→ TASK GOAL
What number of lines in the entries below include the string "whose"? Respond with that number alone.

Segment Start: PROVIDED RECORDS

-- ==== Sys2Proof/Machine/AudioOps.lean ====
section
/-! DEFINITION. The serial audio ports, the clock groups, the master clocks, the oscillator and the resampler (R190 to R216). -/

namespace Sys2Proof.Machine

/-- A change of the audio block. -/
def modAud (f : FieldDie) (g : Audio → Audio) : FieldDie := { f with aud := g f.aud }

/-- A port, a slave group (1 to 4), a resampler channel. -/
def sapAt (a : Audio) (p : Nat) : SapPort := tget sapPort0 a.ports p
def grpAt (a : Audio) (g : Nat) : SapGroup := tget sapGroup0 a.groups g
def rsmpAt (a : Audio) (j : Nat) : RsmpCh := tget rsmpCh0 a.rsmp j

/-- A change of one of them. -/
def modSap (p : Nat) (h : SapPort → SapPort) (f : FieldDie) : FieldDie := modAud f (fun a => { a with ports := tmod sapPort0 a.ports p h })
def modGrp (g : Nat) (h : SapGroup → SapGroup) (f : FieldDie) : FieldDie := modAud f (fun a => { a with groups := tmod sapGroup0 a.groups g h })
def modRsmp (j : Nat) (h : RsmpCh → RsmpCh) (f : FieldDie) : FieldDie := modAud f (fun a => { a with rsmp := tmod rsmpCh0 a.rsmp j h })
def modOsc (h : Osc → Osc) (f : FieldDie) : FieldDie := modAud f (fun a => { a with osc := h a.osc })

/-! ### Configurations (R190 to R194) -/

/-- Fields of a port configuration: direction (true output), group, RATIO, W, M. -/
def saDir (c : W32) : Bool := bit c 12
def saGroup (c : W32) : Nat := fld c 18 16
def saRatio (c : W32) : Nat := fld c 9 8
def saW (c : W32) : Nat := fld c 6 2 + 1
def saM (c : W32) : Nat := if saRatio c = 0 then 32 else if saRatio c = 1 then 48 else 64

/-- A configuration that R191 refuses for its value: a reserved code, or W greater than M/2. -/
def saBad (v : W32) : Bool := decide (fld v 1 0 = 3) || decide (saW v < 16) || decide (saRatio v = 3) || decide (4 < saGroup v) || decide (saM v / 2 < saW v)

/-- A word of W bits in its place (R194). -/
def topBits (c : W32) (v : W32) : W32 := v &&& fmask 31 (32 - saW c)

/-- The port runs: it is enabled, or its last frame is not yet complete. -/
def sapRuns (s : SapPort) : Bool := (s.en && !s.enWait) || s.stopWait

/-- FADING (R212): an input of a slave group delivers less than its full level. -/
def sapFading (s : SapPort) : Bool := sapRuns s && !saDir s.used && decide (saGroup s.used ≠ 0) && decide (s.fade ≠ .full)

/-! ### Groups (R198 to R200) -/

/-- REFLOST (R200). -/
def refLost (a : Audio) (g : Nat) : Bool :=
  let r := (grpAt a g).refUsed
  !(decide (r < 24) && sapRuns (sapAt a r) && decide (saGroup (sapAt a r).used = g))

/-- The group writes and reads: its reference port is valid and its clock runs. -/
def groupActive (a : Audio) (g : Nat) : Bool := !refLost a g && !(sapAt a (grpAt a g).refUsed).lost

/-- The buffers of a group are centred (R199). -/
def centre (g : Nat) (f : FieldDie) : FieldDie :=
  modGrp g (fun q => { q with fill := 32, ofill := 32, rd := (q.wr + 32) % 64, ord := (q.owr + 32) % 64 }) f

/-- The output ports of a group without a reference port drive SD low (R200). -/
def refLostLow (g : Nat) (f : FieldDie) : FieldDie :=
  if refLost f.aud g then
    modAud f (fun a => { a with ports := a.ports.map (fun e => if saGroup e.2.used = g ∧ saDir e.2.used = true then (e.1, { e.2 with outL := 0, outR := 0 }) else e) })
  else f

/-- A change after which the groups that start, or whose reference port recovers, are centred (R199), and the outputs of those without one are low. -/
def regroup (h : FieldDie → FieldDie) (f : FieldDie) : FieldDie :=
  [1, 2, 3, 4].foldl (fun g k => if !groupActive f.aud k && groupActive g.aud k then centre k g else refLostLow k g) (h f)

/-- The place of position `k` of group `g` in a ring. -/
def ringKey (g k : Nat) : Nat := (64 * g + k) * 128

/-- The running ports of group `g` in direction `dir`. -/
def groupPorts (a : Audio) (g : Nat) (dir : Bool) : List Nat :=
  (a.ports.filter (fun e => sapRuns e.2 && decide (saGroup e.2.used = g) && (saDir e.2.used == dir))).map (·.1)

/-! ### The oscillator (R201 to R206) -/

/-- MODE of OSC_CTL. -/
def oscMode (o : Osc) : Nat := fld o.ctl 1 0

/-- The group that steers in local mode. -/
def oscGroup (o : Osc) : Nat := fld o.ctl 9 8 + 1

/-- MISMATCH (R205): the reference rate code differs from RATE. -/
def oscMismatch (f : FieldDie) : Bool :=
  decide (oscMode f.aud.osc = 2) && !refLost f.aud (oscGroup f.aud.osc) &&
    decide ((sapAt f.aud (grpAt f.aud (oscGroup f.aud.osc)).refUsed).code ≠ rateOf f.mer)

/-- The steering source fails (R205). -/
def oscFails (f : FieldDie) : Bool :=
  (decide (oscMode f.aud.osc = 1) && (f.mer.coast || f.aud.osc.chainGone)) ||
    (decide (oscMode f.aud.osc = 2) && (!groupActive f.aud (oscGroup f.aud.osc) || oscMismatch f))

/-- A frequency within ±1,000 ppm. -/
def oscClamp (v : W32) : W32 := ofI (clampI (-1000000) 1000000 v.toInt)

/-- Hold is entered or left as the steering source says. The frequency goes to the integrator's value, which is free (log entry 4); a loop that has
only just begun, `new`, holds the frequency it began with (R201). -/
def oscJudge (new : Bool) (f : FieldDie) : FieldDie :=
  let bad := oscFails f
  let f := modOsc (fun o => { o with mismatch := oscMismatch f }) f
  if bad = f.aud.osc.hold then f
  else if bad then
    let d := draw f.com 0x205
    fieldEvent (modOsc (fun o => { o with hold := true, lock := false, near := 0, limit := false, freq := if new then o.freq else oscClamp d.2 }) { f with com := d.1 })
      .oscLock [w32 1]
  else modOsc (fun o => { o with hold := false }) f

/-- The steering source is judged after any change of it (R205). -/
def oscHold (f : FieldDie) : FieldDie := oscJudge false f

/-- A tick of the chain steers the oscillator (R203): `ph` is the phase in 12.5 ps; the loop's step is free (log entry 4). -/
def oscTick (ph : Int) (f : FieldDie) : FieldDie :=
  let o := f.aud.osc
  if oscMode o = 1 ∧ o.hold = false then
    let d := draw f.com 0x203
    let n := if -8 ≤ ph ∧ ph ≤ 8 then min 256 (o.near + 1) else 0
    modOsc (fun o => { o with err := BitVec.ofInt 16 ph, freq := oscClamp d.2, near := n, lock := o.lock || decide (n = 256) }) { f with com := d.1 }
  else f

/-- The local loop at a capture boundary (R204): ERR counts the frames and a free fraction; the frequency that the loop would take is free. -/
def oscCapture (f : FieldDie) : FieldDie :=
  let o := f.aud.osc
  if oscMode o = 2 ∧ o.hold = false then
    let d := draw f.com 0x204
    let e := draw d.1 0x205
    let fill : Int := (grpAt f.aud (oscGroup o)).fill
    modOsc (fun o => { o with err := BitVec.ofInt 16 ((fill - 32) * 256 + (d.2.toNat % 256 : Nat)), freq := oscClamp e.2, limit := oscClamp e.2 ≠ e.2 }) { f with com := e.1 }
  else f

/-! ### The resampler (R208 to R210) -/

/-- The channel runs. -/
def rsmpRuns (c : RsmpCh) : Bool := c.en && !c.enWait

/-- NOSRC (R208): the source is no running input of a slave group. -/
def noSrc (a : Audio) (c : RsmpCh) : Bool :=
  let s := sapAt a (c.srcUsed / 2)
  !(sapRuns s && !saDir s.used && decide (saGroup s.used ≠ 0))

/-- fs of a rate code in Hz (R43). -/
def fsHz (rate : Nat) : Nat := if rate = 0 then 44100 else if rate = 1 then 48000 else if rate = 2 then 88200 else if rate = 3 then 96000 else if rate = 4 then 176400 else 192000

/-- RANGE (R208), by the source's measured rate. -/
def rsmpRange (f : FieldDie) (c : RsmpCh) : Bool :=
  let s := sapAt f.aud (c.srcUsed / 2)
  let r := s.rate.toNat
  let fs := fsHz (rateOf f.mer) * 16384
  decide (s.code ≠ 15) && (decide (8 * fs < r) || decide (8 * r < fs) || decide (r < 8000 * 16384) || decide (216000 * 16384 < r))

/-- NOSRC and RANGE brought up to date. -/
def rsmpCheck (j : Nat) (f : FieldDie) : FieldDie :=
  modRsmp j (fun c => { c with nosrc := rsmpRuns c && noSrc f.aud c, range := rsmpRuns c && !noSrc f.aud c && rsmpRange f c }) f

/-- A channel relocks behind a fade (R210). -/
def rsmpRelock (j : Nat) (f : FieldDie) : FieldDie :=
  rsmpCheck j (modRsmp j (fun c =>
    if rsmpRuns c then
      { c with lock := false, fade := match c.fade with
        | .full => .out 1
        | .into _ => .out 1
        | x => x }
    else c) f)

/-- The channels whose source is port `p` relock. -/
def rsmpRelockPort (p : Nat) (f : FieldDie) : FieldDie :=
  (f.aud.rsmp.filter (fun e => decide (e.2.srcUsed / 2 = p))).foldl (fun f e => rsmpRelock e.1 f) f

/-- Every channel relocks: fs changes. -/
def rsmpRelockAll (f : FieldDie) : FieldDie := f.aud.rsmp.foldl (fun f e => rsmpRelock e.1 f) f

/-- A ratio fs/fin from 1/8 to 8 in Q4.28: which one the channel estimates is free (R208, R210; log entry 4). -/
def rsmpRatio (d : W32) : W32 := w32 (2 ^ 25 + d.toNat % (2 ^ 31 - 2 ^ 25 + 1))

/-- The delay in 1/4096 output periods: 48 input periods, and up to one output period more or less (R209). -/
def rsmpDelay (ratio d : W32) : W32 := w32 (48 * ratio.toNat / 2 ^ 16 + d.toNat % 8193 - 4096)

/-- The taps of an output sample (R209): 64 when fin ≤ fs, else ceil(64 × fin/fs), at most 512. -/
def rsmpTaps (ratio : W32) : Nat :=
  if 2 ^ 28 ≤ ratio.toNat then 64 else min 512 ((64 * 2 ^ 28 + ratio.toNat - 1) / ratio.toNat)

Segment End: PROVIDED RECORDS

→ RESULT OF THE TASK
2